One-point Functions in AdS/dCFT from Matrix Product States

TL;DR

This paper derives a determinant formula for one-point functions in defect CFTs dual to D3-D5 brane systems, linking Bethe states and matrix product states, and explores their relation via transfer matrices and Baxter Q-operators.

Contribution

It provides a closed, determinant expression for one-point functions for any flux parameter k, connecting matrix product states for different k values and relating them through transfer matrices and Q-operators.

Findings

Determinant formula valid for all k values.

Recursive relations between matrix product states for different k.
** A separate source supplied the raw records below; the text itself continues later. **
/-- The floor of a finite number converts exactly: a number of 2^23 or more is its own floor, and the floor of any other is
small. -/
theorem itof_floor {x : F} (hx : x.isFinite = true) :
    (itof x.floor).isFinite = true ∧ (itof x.floor).scaled = x.floor * (unit : Int) := by
  have hpos : (0 : Int) < unit := by exact_mod_cast unit_pos
  rcases dvd_mag_or_lt 149 x with hdvd | ⟨-, hlt⟩
  · have hfloor : x.floor * (unit : Int) = x.scaled :=
      Int.ediv_mul_cancel (Int.natCast_dvd.2 (by rw [scaled_natAbs]; exact hdvd))
    have hmag : x.floor.natAbs * unit = x.mag := by rw [← scaled_natAbs, ← hfloor, Int.natAbs_mul, Int.natAbs_natCast]
    have hitof : (itof x.floor).mag = x.mag :=
      mag_ofRatio_eq _ _ _ one_pos x (isFinite_not_isNaN hx) (by rw [Nat.mul_one, hmag])
    exact ⟨(mag_lt_inf_iff _).2 (hitof ▸ (mag_lt_inf_iff x).1 hx), scaled_itof (hitof.trans hmag.symm)⟩
  · have hs := scaled_natAbs x
    have hlo := floor_mul_le x
    have hhi := lt_floor_add_one_mul x
    have hbound : ((2 : Nat) ^ (149 + 23) : Int) = 2 ^ 23 * unit := by decide +kernel
    have hbelow : x.floor < 2 ^ 23 := lt_of_mul_lt_mul_right (by omega : x.floor * (unit : Int) < 2 ^ 23 * unit) hpos.le
    have habove : -2 ^ 23 < x.floor + 1 :=
      lt_of_mul_lt_mul_right (by omega : -2 ^ 23 * (unit : Int) < (x.floor + 1) * unit) hpos.le
    have hle : x.floor.natAbs ≤ 2 ^ 24 := by omega
    exact ⟨itof_isFinite hle, scaled_itof_of_le hle⟩

/-! ### Order by sign and bits -/

theorem scaled_nonpos_of_sign {x : F} (h : x.sign = true) : x.scaled ≤ 0 := by rw [scaled_of_sign_true h]; omega

section
variable {x y : F} (hx : x.isNaN = false) (hy : y.isNaN = false)
include hx hy

/-- Magnitudes are ordered as bits 30:0. -/
theorem mag_le_iff : x.mag ≤ y.mag ↔ x.low31 ≤ y.low31 := by
  rw [mag_eq, mag_eq, magOfBits_le_iff ((isNaN_false_iff x).1 hx) ((isNaN_false_iff y).1 hy)]

variable (hxs : x.sign = false) (hys : y.sign = false)
include hxs hys

theorem scaled_le_iff : x.scaled ≤ y.scaled ↔ x.low31 ≤ y.low31 := by
  rw [scaled_nonneg_of_sign hxs, scaled_nonneg_of_sign hys, Nat.cast_le, mag_le_iff hx hy]

theorem scaled_lt_iff : x.scaled < y.scaled ↔ x.low31 < y.low31 := by
  rw [← not_le, ← not_le, scaled_le_iff hy hx hys hxs]

end

theorem scaled_zero : zero.scaled = 0 := by decide

end F

namespace Machine

open F

/-! ### `Frac` and `Wrap` -/

theorem frac_isPhase {x : F} (hx : x.isFinite = true) : IsPhase x.frac := by
  obtain ⟨hfin, hexact⟩ := itof_floor hx
  have hnan := sub_not_isNaN hx hfin
  have hlo : F.zero.scaled ≤ (x.sub (itof x.floor)).scaled :=
    le_sub_scaled hx hfin F.zero (by decide) (by rw [hexact, scaled_zero]; linarith [floor_mul_le x])
  rw [frac_eq]
  split_ifs with hone
  · exact ⟨by decide, by decide⟩
  · have hlt := (le_false_iff (x := F.one) (by decide) hnan).1 (by simpa using hone)
    exact ⟨le_iff.2 ⟨by decide, hnan, hlo⟩, lt_iff.2 ⟨hnan, by decide, hlt⟩⟩

/-- The greatest binary32 number below 2. -/
def belowTwo : F := ⟨0x3FFFFFFF#32⟩

/-- `belowTwo` less 1, which is a binary32 number too. -/
def belowTwoLessOne : F := ⟨0x3F7FFFFE#32⟩

theorem scaled_le_belowTwo {x : F} (h : x.lt F.two = true) : x.scaled ≤ belowTwo.scaled := by
  obtain ⟨hx, -, hlt⟩ := lt_iff.1 h
  cases hs : x.sign with
  | true => exact (scaled_nonpos_of_sign hs).trans (by decide +kernel)
  | false =>
    rw [scaled_lt_iff hx (by decide) hs (by decide)] at hlt
    rw [scaled_le_iff hx (by decide) hs (by decide)]
    exact Nat.le_of_lt_succ hlt

theorem wrap_isPhase {x : F} (h0 : F.zero.le x = true) (h2 : x.lt F.two = true) : IsPhase x.wrap := by
  obtain ⟨-, hnan, h0s⟩ := le_iff.1 h0
  have hx : x.isFinite = true :=
    isFinite_of_scaled (lo := F.zero) (hi := F.two) (by decide) (by decide) h0s (lt_iff.1 h2).2.2.le
  have h1 : F.one.isFinite = true := by decide
  rw [wrap_eq]
  split_ifs with hone
  · have hle : (x.sub F.one).scaled ≤ belowTwoLessOne.scaled := by
      refine sub_scaled_le hx h1 _ (by decide) ?_
      have hval : belowTwo.scaled - F.one.scaled = belowTwoLessOne.scaled := by decide +kernel
      have := scaled_le_belowTwo h2
      omega
    have hlo : F.zero.scaled ≤ (x.sub F.one).scaled := by
      refine le_sub_scaled hx h1 _ (by decide) ?_
      have := (le_iff.1 hone).2.2
      rw [scaled_zero]
      omega
    have hlt : belowTwoLessOne.scaled < F.one.scaled := by decide +kernel
    have hn := sub_not_isNaN hx h1
    exact ⟨le_iff.2 ⟨by decide, hn, hlo⟩, lt_iff.2 ⟨hn, by decide, by omega⟩⟩
  · exact ⟨h0, lt_iff.2 ⟨hnan, by decide, (le_false_iff (by decide) hnan).1 (by simpa using hone)⟩⟩

/-- Settles O55: the floor of a finite number is itself a number (`itof_floor`), so `Frac` rounds one exact difference. -/
theorem floorFracAndConversionsAreExact : Obligations.FloorFracAndConversionsAreExact :=
  ⟨fun x hx => ⟨floor_mul_le x, lt_floor_add_one_mul x, frac_eq x, frac_isPhase hx⟩,
    fun n hn => have hk : n.natAbs ≤ 2 ^ 24 := by rw [Int.abs_eq_natAbs] at hn; omega
      ⟨itof_isFinite hk, scaled_itof_of_le hk⟩, wrap_eq, fun _ => wrap_isPhase, lerp_eq⟩

end Machine
end Sys2Proof
end

section
/-! The machine's functions have the named properties of 00_scope.md R18, whatever the free values are: the number of each
result (Machine/Hardware.lean) is bounded and monotone, and results are ordered as their numbers. -/

namespace Sys2Proof

namespace F

theorem low31_of_sign_false {x : F} (h : x.sign = false) : x.low31 = x.bits.toNat := by
  have hlt : x.bits.toNat < 2 ^ 31 := by simpa [sign] using h
  exact Nat.mod_eq_of_lt hlt

theorem abs_of_sign_false {x : F} (h : x.sign = false) : x.abs = x :=
  ext_bits ((abs_toNat x).trans (low31_of_sign_false h))

theorem neg_neg_self (x : F) : x.neg.neg = x := by
  simp [neg]

theorem abs_neg_self (x : F) : x.neg.abs = x.abs :=
  ext_bits (by rw [abs_toNat, abs_toNat, low31_neg])

theorem le_self {x : F} (h : x.isNaN = false) : x.le x = true := le_iff.2 ⟨h, h, le_rfl⟩

theorem le_le_trans {x y z : F} (hxy : x.le y = true) (hyz : y.le z = true) : x.le z = true := by
  obtain ⟨hx, -, h1⟩ := le_iff.1 hxy
  obtain ⟨-, hz, h2⟩ := le_iff.1 hyz
  exact le_iff.2 ⟨hx, hz, h1.trans h2⟩

theorem low31_of_mag_zero {x : F} (h : x.mag = 0) : x.low31 = 0 :=
  Nat.le_zero.1 ((mag_le_iff (y := zero) (not_isNaN_of_mag_zero h) (by decide)).1 (by rw [h]; exact Nat.zero_le _))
Evidence of relations between matrix product states via Baxter's Q-operators.

Abstract

One-point functions of certain non-protected scalar operators in the defect CFT dual to the D3-D5 probe brane system with k units of world volume flux can be expressed as overlaps between Bethe eigenstates of the Heisenberg spin chain and a matrix product state. We present a closed expression of determinant form for these one-point functions, valid for any value of k. The determinant formula factorizes into the k=2 result times a k-dependent prefactor. Making use of the transfer matrix of the Heisenberg spin chain we recursively relate the matrix product state for higher even and odd k to the matrix product state for k=2 and k=3 respectively. We furthermore find evidence that the matrix product states for k=2 and k=3 are related via a ratio of Baxter's Q-operators. The general k formula has an interesting thermodynamical limit involving a non-trivial scaling of k, which indicates that the match between string and field theory one-point functions found for chiral primaries might be tested for non-protected operators as well. We revisit the string computation for chiral primaries and discuss how it can be extended to non-protected operators.